Ireland’s problem now is manifestly not money: it has grown rich on the investment of multinational tech and pharma companies and is expecting a €24bn budget surplus this year. What Ireland Inc needs, experts say, is a vision.

“Ireland could really do with another TK Whitaker-type plan,” said Liam McCabe, chair and head of projects and construction at leading Irish law firm William Fry, referring to the influential public servant whose 1958 paper “Economic Development” laid the foundations for Ireland’s decades of foreign direct investment-focused expansion. Indeed, its failure to provide 21st century infrastructure risks turning off the very investment on which it now depends.

Past economic crises meant Ireland long exported its people. Now it is struggling to catch up on the infrastructure needs of its expanding population amid labour constraints from nearly full employment.

“When you’re nouveau riche and you’re suddenly having to do these big construction [projects] in an otherwise services-based economy, it’s hard to do the low productivity things well because they haven’t been the focus,” said Kevin Timoney, chief economist at Davy, a brokerage.

Planning bottlenecks are also a hurdle: legislation to speed up decisions received parliamentary approval on Wednesday but few expect it to prove a panacea. Dublin airport, the country’s main gateway, is being forced to slash seat availability — costing the economy millions — as it awaits a decision on loosening what it calls an “outdated” cap on passenger numbers.

“This is no longer just an airport or planning issue,” Kenny Jacobs, chief executive of airport operator DAA, said this week. “It is now an Ireland issue.”

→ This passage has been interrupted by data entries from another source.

-- ==== Sys2Proof/Laws/PerInstr.lean ====
section
/-! SUPPORT. Per-instruction families (LAWS.json): one lemma for each constructor. -/

namespace Sys2Proof.Laws.PrimaryClass

/-- The primary class of the row with this dispatch index, the formulas of 30_encoding.md R73 read backwards. -/
def classOfIndex (k : Nat) : Nat :=
  if k ≤ 2 then 0x0 else if k ≤ 9 then k - 2 else if k ≤ 18 then 0x8
  else if k ≤ 23 then k - 10 else if k ≤ 25 then 0xE else 0xF

/-- The class nibble of an instruction's word is the one its dispatch index belongs to. -/
def Statement (i : Instr) : Prop := op1 (encode i) = classOfIndex (dispatchIndex i)

variable {i : Instr} {c : Nat}

theorem ofNNN {nnn : Addr12} (he : encode i = encodeNNN c nnn) (hk : classOfIndex (dispatchIndex i) = c)
    (hc : c < 16) : Statement i := by
  have := encodeNNN_toNat hc nnn
  rw [Statement, op1_eq, he, hk]
  omega

theorem ofXKK {x : Reg} {kk : Nat} (he : encode i = encodeXKK c x kk) (hk : classOfIndex (dispatchIndex i) = c)
    (hc : c < 16) (hb : kk < 256) : Statement i := by
  have := encodeXKK_toNat hc hb x
  rw [Statement, op1_eq, he, hk]
  omega

theorem ofXYN {x y : Reg} {n : Nat} (he : encode i = encodeXYN c x y n) (hk : classOfIndex (dispatchIndex i) = c)
    (hc : c < 16) (hn : n < 16) : Statement i := by
  have := encodeXYN_toNat hc hn x y
  rw [Statement, op1_eq, he, hk]
  omega

theorem ofClass0 {n : Nibble} {b : Nat} (he : encode i = encodeClass0 n b)
    (hk : classOfIndex (dispatchIndex i) = 0) (hb : b < 256) : Statement i := by
  have := encodeClass0_toNat hb n
  rw [Statement, op1_eq, he, hk]
  omega

theorem sys (nnn : Addr12) : Statement (.sys nnn) := ofNNN rfl rfl (by decide)
theorem cls (n : Nibble) : Statement (.cls n) := ofClass0 rfl rfl (by decide)
theorem ret (n : Nibble) : Statement (.ret n) := ofClass0 rfl rfl (by decide)
theorem jp (nnn : Addr12) : Statement (.jp nnn) := ofNNN rfl rfl (by decide)
theorem call (nnn : Addr12) : Statement (.call nnn) := ofNNN rfl rfl (by decide)
theorem seKk (x : Reg) (kk : Byte) : Statement (.seKk x kk) := ofXKK rfl rfl (by decide) kk.isLt
theorem sneKk (x : Reg) (kk : Byte) : Statement (.sneKk x kk) := ofXKK rfl rfl (by decide) kk.isLt
theorem seVy (x : Reg) (y : Reg) (n : Nibble) : Statement (.seVy x y n) := ofXYN rfl rfl (by decide) n.isLt
theorem ldKk (x : Reg) (kk : Byte) : Statement (.ldKk x kk) := ofXKK rfl rfl (by decide) kk.isLt
theorem addKk (x : Reg) (kk : Byte) : Statement (.addKk x kk) := ofXKK rfl rfl (by decide) kk.isLt
theorem ldVy (x : Reg) (y : Reg) : Statement (.ldVy x y) := ofXYN rfl rfl (by decide) (by decide)
theorem or (x : Reg) (y : Reg) : Statement (.or x y) := ofXYN rfl rfl (by decide) (by decide)
theorem and (x : Reg) (y : Reg) : Statement (.and x y) := ofXYN rfl rfl (by decide) (by decide)
theorem xor (x : Reg) (y : Reg) : Statement (.xor x y) := ofXYN rfl rfl (by decide) (by decide)
theorem add (x : Reg) (y : Reg) : Statement (.add x y) := ofXYN rfl rfl (by decide) (by decide)
theorem sub (x : Reg) (y : Reg) : Statement (.sub x y) := ofXYN rfl rfl (by decide) (by decide)
theorem shr (x : Reg) (y : Reg) : Statement (.shr x y) := ofXYN rfl rfl (by decide) (by decide)
theorem subn (x : Reg) (y : Reg) : Statement (.subn x y) := ofXYN rfl rfl (by decide) (by decide)
theorem shl (x : Reg) (y : Reg) : Statement (.shl x y) := ofXYN rfl rfl (by decide) (by decide)
theorem sneVy (x : Reg) (y : Reg) (n : Nibble) : Statement (.sneVy x y n) := ofXYN rfl rfl (by decide) n.isLt
theorem ldi (nnn : Addr12) : Statement (.ldi nnn) := ofNNN rfl rfl (by decide)
theorem jpv0 (nnn : Addr12) : Statement (.jpv0 nnn) := ofNNN rfl rfl (by decide)
theorem rnd (x : Reg) (kk : Byte) : Statement (.rnd x kk) := ofXKK rfl rfl (by decide) kk.isLt
theorem drw (x : Reg) (y : Reg) (n : Fin 16) : Statement (.drw x y n) := ofXYN rfl rfl (by decide) n.isLt
theorem skp (x : Reg) : Statement (.skp x) := ofXKK rfl rfl (by decide) (by decide)
theorem sknp (x : Reg) (kk : Byte) : Statement (.sknp x kk) := ofXKK rfl rfl (by decide) kk.isLt
theorem ldvdt (x : Reg) : Statement (.ldvdt x) := ofXKK rfl rfl (by decide) (by decide)
theorem ldk (x : Reg) : Statement (.ldk x) := ofXKK rfl rfl (by decide) (by decide)
theorem lddt (x : Reg) : Statement (.lddt x) := ofXKK rfl rfl (by decide) (by decide)
theorem ldst (x : Reg) : Statement (.ldst x) := ofXKK rfl rfl (by decide) (by decide)
theorem addi (x : Reg) : Statement (.addi x) := ofXKK rfl rfl (by decide) (by decide)
theorem ldf (x : Reg) : Statement (.ldf x) := ofXKK rfl rfl (by decide) (by decide)
theorem ldbcd (x : Reg) : Statement (.ldbcd x) := ofXKK rfl rfl (by decide) (by decide)
theorem ldrw (x : Reg) : Statement (.ldrw x) := ofXKK rfl rfl (by decide) (by decide)
theorem ldrs (x : Reg) : Statement (.ldrs x) := ofXKK rfl rfl (by decide) (by decide)

end Sys2Proof.Laws.PrimaryClass
end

Ireland’s population, now 5.4mn, has nearly doubled since Whitaker’s day and the country is so deep into a housing supply crisis that the central bank estimates it needs to build 52,000 homes a year, every year, for the next quarter of a century, just to keep up with demand — about a 50 per cent increase on this year’s official target.

Water and transport projects, including a metro to Dublin airport, have been stuck for decades. Ireland has no shortage of wind yet an offshore renewable energy industry has yet to take off.

Taoiseach Simon Harris has floated creating a new infrastructure ministry but the Irish Fiscal Advisory Council, an independent watchdog, says Ireland requires a “serious vision that delivers on the economy’s needs without repeating the boom-to-bust pattern of its past”.

In contrast to the lavish cost of the children’s hospital, JD Buckley, chief executive in Ireland of TV, broadband and mobile phone company Sky, highlights the national broadband plan. “It got off to a slow start but it now has good momentum with the rollout progressing on budget and on schedule,” he said. The government is targeting €2.6bn to deploy 100,000km of fibre and connect 1.1mn people by the end of 2026 but National Broadband Ireland is “confident” it will come in under budget. To keep it on track, it has to meet 500 milestones to unlock the subsidy.

The country has become “a bit complacent in its economic success”, according to McCabe. “Ireland needs to revisit its business plan and make some bold decisions.”